Die Bildung dieser Wolken erfolgt, wenn ein durch die Hitze des Feuers erzeugter Aufwind Rauch, Wasser und Asche in den Himmel saugt. Je höher diese Wolke ist, desto kühler wird sie. Infolgedessen bildet es eine "Feuerwolke", die aussieht und sich so verhält, wie sie regelmäßig Gewitter verursacht.

Diese Pyrocumulonimbus-Gewitter erzeugen häufig Blitze. Dies führt zu einem größeren Problem: Wenn der Sturm über das Land fegt, können die Elektrizitätsblitze neue Brände entzünden und die Waldbrände unwiederbringlich verbreiten.

Um Ihnen eine Vorstellung von dem möglichen Schaden zu geben, den diese Stürme verursachen, sagen wir einfach, dass ihre Federn so stark sind, dass sie Rauch in die Stratosphäre schießen können. Dies bedeutet, dass die Federn 6 bis 30 Meilen über der Erdoberfläche erreichen können.

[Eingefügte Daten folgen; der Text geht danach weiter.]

/-- A write to an OVF register (OVF_CLEAR; R111); that of the self-test block only from the Harbourmaster (R458). -/
def execOvfClear (w : Writer) (b : BerthId) (off : BitVec 12) (v : Word) (s : State) : Host.Outcome State Fault Refusal :=
  .next (if off = 0x138#12 then s.ccWrite b (·.ovfClear off.toNat v)
    else s.regWrite b (fun _ x => if off = 0xA18#12 && w = .tug then x else x.ovfClear off.toNat v))

/-- The berth's GoodCRC ends (GOODCRC_SENT; R79, R93). -/
def execGoodcrcSent (b : BerthId) (at_ : Stamp) (s : State) : Host.Outcome State Fault Refusal :=
  .next (match (s.caughtUp b at_).phy.ackDue with
    | none => s
    | some a =>
      let s' := s.atEvent b at_ (fun e x => x.goodcrcDone e at_)
      if a.live && !a.dup then s'.logMsg b { stamp := at_, rx := true, sop := a.sop, hdr := a.hdr, data := a.data } else s')

/-- The berth's Cable Reset ordered set ends (CABLE_RESET_SENT; R109). -/
def execCableResetSent (b : BerthId) (at_ : Stamp) (s : State) : Host.Outcome State Fault Refusal :=
  .next (s.atEvent b at_ (fun _ x => if x.phy.crSending then (x.cableResetSent at_).finishKind 6 else x))

/-- A BMC line error ends the message being received (LINE_ERROR; R88). -/
def execLineError (b : BerthId) (at_ : Stamp) (data : List Byte) (s : State) : Host.Outcome State Fault Refusal :=
  .next (s.atEvent b at_ (fun _ x => x.lineError data))

/-! ### The command FIFO, decisions, keep-alive -/

/-- The head of the command FIFO starts (COMMAND_FIFO_START; R103). -/
def execCommandFifoStart (b : BerthId) (s : State) : Host.Outcome State Fault Refusal :=
  .next (s.atBerth b (fun e x => x.whenBp e (fun y => y.fifoStart e)))

/-- The oldest command has waited 2 s (COMMAND_FIFO_TIMEOUT; R103). -/
def execCommandFifoTimeout (b : BerthId) (s : State) : Host.Outcome State Fault Refusal :=
  .next (s.atBerth b (fun _ x => match x.pol.fifo with
    | [] => x
    | c :: _ => x.fifoTimeout c.due))

/-- A decision window ends undecided (DECISION_WINDOW_END; R130). -/
def execDecisionWindowEnd (b : BerthId) (k : BitVec 16) (s : State) : Host.Outcome State Fault Refusal :=
  .next (s.atBerth b (fun _ x => x.windowEnd k))

/-- Stored outcomes whose 2 s are over at the stamp lapse (DECISION_LAPSE; R130). -/
def execDecisionLapse (b : BerthId) (at_ : Stamp) (s : State) : Host.Outcome State Fault Refusal :=
  .next (s.atEvent b at_ (fun _ x => x.decisionLapse at_))

/-- A granted raise's reservation ends (RESERVATION_EXPIRY; R140). -/
def execReservationExpiry (b : BerthId) (s : State) : Host.Outcome State Fault Refusal :=
  .next (s.atBerth b (fun _ x => if x.tm.reserve.isSome then { x with tm.reserve := none, pol.reserved := none } else x))

/-- A berth with OFFER_CHANGED sends new capabilities (OFFER_CHANGE_CAPABILITIES; R145). -/
def execOfferChangeCapabilities (b : BerthId) (s : State) : Host.Outcome State Fault Refusal :=
  .next (s.atBerth b (fun e x => x.whenBp e (fun y => y.offerChange s.now)))

/-- tSourceEPRKeepAlive expires (EPR_KEEPALIVE_TIMEOUT; R134). -/
def execEprKeepaliveTimeout (b : BerthId) (s : State) : Host.Outcome State Fault Refusal :=
  .next (s.atBerth b (fun e x => x.keepAliveTimeout e))

/-- tSinkEPRKeepAlive elapses (SINK_EPR_KEEPALIVE; R134). -/
def execSinkEprKeepalive (b : BerthId) (s : State) : Host.Outcome State Fault Refusal :=
  .next (s.atBerth b (fun e x => x.whenBp e (·.sinkKeepAlive)))

/-- The emergency grace ends (EMERGENCY_GRACE_EXPIRY; R148); HOLD_TO_HR is that of POWER_SET_BUDGET. -/
def execEmergencyGraceExpiry (b : BerthId) (s : State) : Host.Outcome State Fault Refusal :=
  .next (s.atBerth b (fun e x => x.whenBp e (fun y => y.graceExpiry (100 * s.alloc.budget.holdToHr))))

/-- HOLD_TO_HR elapses (EMERGENCY_HOLD_TO_HR; R148). -/
def execEmergencyHoldToHr (b : BerthId) (s : State) : Host.Outcome State Fault Refusal :=
  .next (s.atBerth b (fun e x => x.whenBp e (·.holdToHr)))

/-! ### Swaps, discovery, modes -/

/-- tPSSourceOff expires (PS_SOURCE_OFF_EXPIRY; R161). -/
def execPsSourceOffExpiry (b : BerthId) (s : State) : Host.Outcome State Fault Refusal :=
  .next (s.atBerth b (fun _ x => x.trackerExpiry (fun p => p = .prSnkWait || p = .frsSourcing || p = .frsDetected)))

/-- tPSSourceOn expires (PS_SOURCE_ON_EXPIRY; R161). -/
def execPsSourceOnExpiry (b : BerthId) (s : State) : Host.Outcome State Fault Refusal :=
  .next (s.atBerth b (fun _ x => x.trackerExpiry (fun p => p = .prSrcWait)))

/-- tVCONNSourceTimeout expires (VCONN_SOURCE_TIMEOUT; R161). -/
def execVconnSourceTimeout (b : BerthId) (s : State) : Host.Outcome State Fault Refusal :=
  .next (s.atBerth b (fun _ x => x.trackerExpiry (fun p => p = .vcOn || p = .vcWait)))

/-- tSwapSourceStart elapses (SWAP_SOURCE_START_EXPIRY; R160). -/
def execSwapSourceStartExpiry (b : BerthId) (s : State) : Host.Outcome State Fault Refusal :=
  .next (s.atBerth b (fun e x => x.whenBp e (·.swapSourceStart)))

/-- 100 ms after the partner's Wait the swap is sent again (SWAP_RETRY_AFTER_WAIT; R155). -/
def execSwapRetryAfterWait (b : BerthId) (s : State) : Host.Outcome State Fault Refusal :=
  .next (s.atBerth b (fun e x => x.whenBp e (·.swapRetry)))

/-- SWAP_CMD.VCONN_ON (VCONN_ON; R157). -/
def execVconnOn (_w : Writer) (b : BerthId) (s : State) : Host.Outcome State Fault Refusal :=
  .next (s.regWrite b (fun _ x => x.vconnOnCmd))

/-- The fast role swap signal is qualified (FRS_SIGNAL_QUALIFIED; R166). -/
def execFrsSignalQualified (b : BerthId) (at_ : Stamp) (s : State) : Host.Outcome State Fault Refusal :=
  .next (s.atEvent b at_ (fun _ x => x.frsQualified at_))

/-- The fast role swap signal lasts 150 µs (FRS_SIGNAL_TOO_LONG; R166). -/
def execFrsSignalTooLong (b : BerthId) (at_ : Stamp) (s : State) : Host.Outcome State Fault Refusal :=
  .next (s.atEvent b at_ (fun e x => x.frsTooLong e at_))

/-- The quay turns the source on in a fast role swap (FRS_SOURCE_TURN_ON; R167, R169). -/
def execFrsSourceTurnOn (b : BerthId) (at_ : Stamp) (vbrMv : Nat) (s : State) : Host.Outcome State Fault Refusal :=
  .next (s.atEvent b at_ (fun e x => x.frsTurnOn e at_ vbrMv))

/-- Discovery begins (DISCOVERY_START; R172). -/
def execDiscoveryStart (b : BerthId) (s : State) : Host.Outcome State Fault Refusal :=
  .next (s.atBerth b (fun e x => x.discoveryStart e))

/-- A structured VDM request has no response (VDM_RESPONSE_TIMEOUT; R175). -/
def execVdmResponseTimeout (b : BerthId) (s : State) : Host.Outcome State Fault Refusal :=
  .next (s.atBerth b (fun e x => match x.tm.vdm with
    | some d => x.whenBp e (fun y => y.vdmTimeout e d)
    | none => x))

/-- 50 ms after BUSY the VDM is sent again (VDM_BUSY_RESEND; R175). -/
def execVdmBusyResend (b : BerthId) (s : State) : Host.Outcome State Fault Refusal :=
  .next (s.atBerth b (fun e x => x.whenBp e (·.vdmResend)))

/-- A write to MUX_CFG (MUX_CFG_WRITE; R178). -/
def execMuxCfgWrite (_w : Writer) (b : BerthId) (v : Word) (s : State) : Host.Outcome State Fault Refusal :=
  .next (s.regWrite b (fun _ x => x.muxCfgWrite v))

/-- A write to SWAP_TIME (SWAP_TIME_WRITE; R158). -/
def execSwapTimeWrite (_w : Writer) (b : BerthId) (v : Word) (s : State) : Host.Outcome State Fault Refusal :=
  .next (s.regWrite b (fun _ x => x.swapTimeWrite v))

/-- A word write to any offset of a berth window (REGISTER_WRITE; R40). -/
def execRegisterWrite (w : Writer) (b : BerthId) (off : BitVec 12) (v : Word) (s : State) : Host.Outcome State Fault Refusal :=
  .next (s.windowWrite w b (off.toNat / 4 * 4) v)

end Sys2Proof.Machine
end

Sie können eine in Aktion von diesem Video sehen.

Kann man sie bekämpfen?

Das Beängstigende ist, dass sie im Grunde nicht aufzuhalten sind. Wenn man sich mit einem konfrontiert sieht, wäre es klug, sich nicht in die Quere zu kommen.

Es gibt nur so wenig, was Notfallmannschaften tun können. Das Feuer des Kraftstoffs zu entziehen und darauf zu warten, dass es nachlässt, könnte die einzig gangbare Option sein.

Werden sie häufiger?

Früher ein ziemlich seltenes Ereignis, sind Pyrocumulonimbus-Gewitter in den letzten Jahren viel häufiger geworden. Ein Beispiel für ein solches Ereignis sind die Buschfeuer am Schwarzen Samstag in Australien im Jahr 2009, bei denen 173 Menschen ums Leben kamen.

Auch während der Brände in Canberra im Jahr 2003 haben Wissenschaftler vorausgesagt, dass der Klimawandel die Situation verschlechtern wird. Bedingungen wie hohe Temperaturen, starker Wind und wenig Feuchtigkeit helfen auch nicht. Wenn sich der Boden aufgrund des Klimawandels erwärmt und trocknet, können diese Stürme häufig auftreten und zu einem unregelmäßigen Brandverhalten und einer raschen Brandausbreitung führen.

Diese Sehenswürdigkeiten könnten Sie fragen lassen, ob die Erde erlebt, was die Venus einmal ertragen hat. Hoffentlich liegt ein blauer Himmel vor uns.


Schau das Video: Rettet die Tiere! Australien nach dem Feuer. DW Reporter (August 2022).